His aide recognized danger when it blew his way. “Uh, no, Your Grace.”

“Very good. Very good.” Count Endil was ponderously sarcastic. “In that case, would you like to salute Count Hamnet Thyssen and do everything you can to help him against these barbarians? That’s what I aim to do, by God.” He did it.

After a moment, so did Dalk. But rebellion still glittered in his eyes as he said, “May you lead us to victory, Your Grace.”

Count Hamnet knew what that meant. He gave the unhappy Dalk a thin smile. “Don’t worry about telling tales to the Emperor if I lose. He’ll hear them from better men than you, I promise. And he pulled me out of the dungeon to do this. If he throws me in again, what have I lost? What has he lost?”

Dalk’s eyes went big and round. “He … pulled you out of the dungeon?”

“I’d heard that,” Endil Gris said. “I hoped it wasn’t true. You’re not the kind of man who ends up in one, except maybe for telling the truth.”

“Well, you got the crime right the first time,” Ulric Skakki said. “Such men are dangerous – and if you don’t believe me, ask Sigvat.”

“Enough.” Hamnet held up a hand. “Only the Rulers get anything if we start slanging each other.”

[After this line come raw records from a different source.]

-- ==== Sys2Proof/Certificates/Slice0/Obligations.lean ====
section
/-! DEFINITION. The statements for the provers. Each docstring names the rule of spec/ it formalises; where a clause is the
model's choice it names the log entry. `Completes i s t` (Safety.lean) says that `exec i s` answers the next state `t`,
that the host is handed `t`'s snapshot as the response, and that nothing else of `s` has changed. -/

open Sys2Proof Sys2Proof.Machine

/-! ## Encoding -/

/-- Words written out from the field table of REQ19 (30_encoding.md section 1), one for each operation, and two illegal
ones. -/
def Obligations.RequestWordsDecodeAsTabled : Prop :=
  decodeReq19 0b000_11001000_01100100#19 = .ok (.add 200 100) ∧
  decodeReq19 0b001_00000101_00001010#19 = .ok (.sub 5 10) ∧
  decodeReq19 0b010_10101100_11110000#19 = .ok (.and 0xAC 0xF0) ∧
  decodeReq19 0b011_00000001_00000010#19 = .ok (.or 1 2) ∧
  decodeReq19 0b100_00001111_00000101#19 = .ok (.xor 0x0F 0x05) ∧
  decodeReq19 0b101_00000001_11111111#19 = .ok (.not 1 255) ∧
  decodeReq19 0b110_00000001_00000010#19 = .error (.invalidOpcode 6) ∧
  decodeReq19 0b111_11111111_11111111#19 = .error (.invalidOpcode 7)

/-- R41: the port's table, its two empty patterns raising `InvalidOpcode`, and its inverse on the six. -/
def Obligations.OpPortSelectsTheSixOperations : Prop :=
  decodePort 0b000#3 = some .add ∧ decodePort 0b001#3 = some .sub ∧ decodePort 0b010#3 = some .and ∧
  decodePort 0b011#3 = some .or ∧ decodePort 0b100#3 = some .xor ∧ decodePort 0b101#3 = some .not ∧
  (∀ op : BitVec 3, decodePort op = none ↔ op = 0b110#3 ∨ op = 0b111#3) ∧
  (∀ (op : BitVec 3) (a b : Int) (s : State) (rest : List Action), decodePort op = none →
    step { s with pending := .request (Request.plain (op.toNat : Int) a b) :: rest } =
      .fault (.invalidOpcode (op.toNat : Int))) ∧
  (∀ o : Opcode, decodePort (encodePort o) = some o) ∧
  (∀ (op : BitVec 3) (o : Opcode), decodePort op = some o → encodePort o = op)

/-- No bit of a well-formed instruction is lost in its word, for every operation and every operand the word admits. -/
def Obligations.DecodeUndoesEncode : Prop :=
  ∀ i : Instr, i.wf = true → decodeReq19 (encode i) = .ok i

/-- The other direction: a legal word is the word of the instruction it decodes to, which is well formed. -/
def Obligations.EncodeUndoesDecode : Prop :=
  ∀ (w : BitVec 19) (i : Instr), decodeReq19 w = .ok i → i.wf = true ∧ encode i = w
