-- ==== Sys2Proof/Laws/Alu.lean ====
section
/-! SUPPORT. The combinational function, operation by operation: result and flags (40_execute.md R62). -/

namespace Sys2Proof.Machine

/-! ## The response of each operation -/

theorem aluAdd_eq (a b : Int) :
    aluAdd a b =
      let y := mask8 (((mask8 a).toNat : Int) + ((mask8 b).toNat : Int))
      { y := y
        flags := { z := zeroFlag y, n := negativeFlag y
                   c := carryOfSum (((mask8 a).toNat : Int) + ((mask8 b).toNat : Int))
                   v := overflowOfAdd (mask8 a) (mask8 b) y } } := rfl

theorem aluSub_eq (a b : Int) :
    aluSub a b =
      let y := mask8 (((mask8 a).toNat : Int) - ((mask8 b).toNat : Int))
      { y := y
        flags := { z := zeroFlag y, n := negativeFlag y
                   c := borrowOfDifference (((mask8 a).toNat : Int) - ((mask8 b).toNat : Int))
                   v := overflowOfSub (mask8 a) (mask8 b) y } } := rfl

/-- A result whose carry and overflow are clear: the shape of every logical response. -/
def logicalResponse (y : Byte) : Response :=
  { y := y, flags := { z := zeroFlag y, n := negativeFlag y, c := false, v := false } }

theorem aluAnd_eq (a b : Int) : aluAnd a b = logicalResponse (mask8 a &&& mask8 b) := rfl
theorem aluOr_eq (a b : Int) : aluOr a b = logicalResponse (mask8 a ||| mask8 b) := rfl
theorem aluXor_eq (a b : Int) : aluXor a b = logicalResponse (mask8 a ^^^ mask8 b) := rfl
theorem aluNot_eq (a b : Int) : aluNot a b = logicalResponse (~~~(mask8 a)) := rfl

/-! ## As numbers -/

/-- The low byte of the sum of two bytes. -/
theorem mask8_add_toNat (x y : Byte) :
    (mask8 ((x.toNat : Int) + (y.toNat : Int))).toNat = (x.toNat + y.toNat) % 256 := by
  have := mask8_toNat ((x.toNat : Int) + (y.toNat : Int))
  omega

/-- The low byte of the difference of two bytes. -/
theorem mask8_sub_toNat (x y : Byte) :
    (mask8 ((x.toNat : Int) - (y.toNat : Int))).toNat = (x.toNat + 256 - y.toNat) % 256 := by
  have := mask8_toNat ((x.toNat : Int) - (y.toNat : Int))
  have := y.isLt
  omega

/-- The sum byte as a number. -/
theorem aluAdd_y_toNat (a b : Int) :
    ((aluAdd a b).y.toNat : Int) = (((mask8 a).toNat : Int) + ((mask8 b).toNat : Int)) % 256 := by
  rw [aluAdd_eq]; exact mask8_toNat _

/-- The difference byte as a number. -/
theorem aluSub_y_toNat (a b : Int) :
    ((aluSub a b).y.toNat : Int) = (((mask8 a).toNat : Int) - ((mask8 b).toNat : Int)) % 256 := by
  rw [aluSub_eq]; exact mask8_toNat _

/-! ## What holds of every operation -/

/-- Operands count only through their normalised bytes (40_execute.md R55). -/
theorem alu_congr (o : Opcode) {a a' b b' : Int} (ha : mask8 a = mask8 a') (hb : mask8 b = mask8 b') :
    alu o a b = alu o a' b' := by
  cases o <;> simp only [alu, aluAdd, aluSub, aluAnd, aluOr, aluXor, aluNot, ha, hb]

/-- Z and N report the result, for every operation (43_flags.md R77, R78). -/
theorem alu_znReportResult (o : Opcode) (a b : Int) : ZNReportResult (alu o a b) := by
  cases o <;> exact ⟨rfl, rfl⟩

/-- No response is the reset snapshot: a zero result has Z set (10_state.md R23). -/
theorem alu_ne_resetSnapshot (o : Opcode) (a b : Int) : alu o a b ≠ resetSnapshot := by
  intro h
  have hz := (alu_znReportResult o a b).1
  rw [h] at hz
  exact absurd hz (by decide)

end Sys2Proof.Machine
end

“You’re right, by God,” Trasamund said. “We Bizogots did that, and we paid for it.” Dalk and Endil Gris both eyed him as if to say, So what? They didn’t want to listen to a Bizogot. Do they really want to listen to me? Hamnet Thyssen wondered. I’ll find out.

Then he realized Marcovefa had told him he would get a real army before he got it. How the demon had she known? How could she have known? She’s a shaman, that’s how, Hamnet thought. A strong one, too, by God. Maybe we’ve got a chance in spite of everything.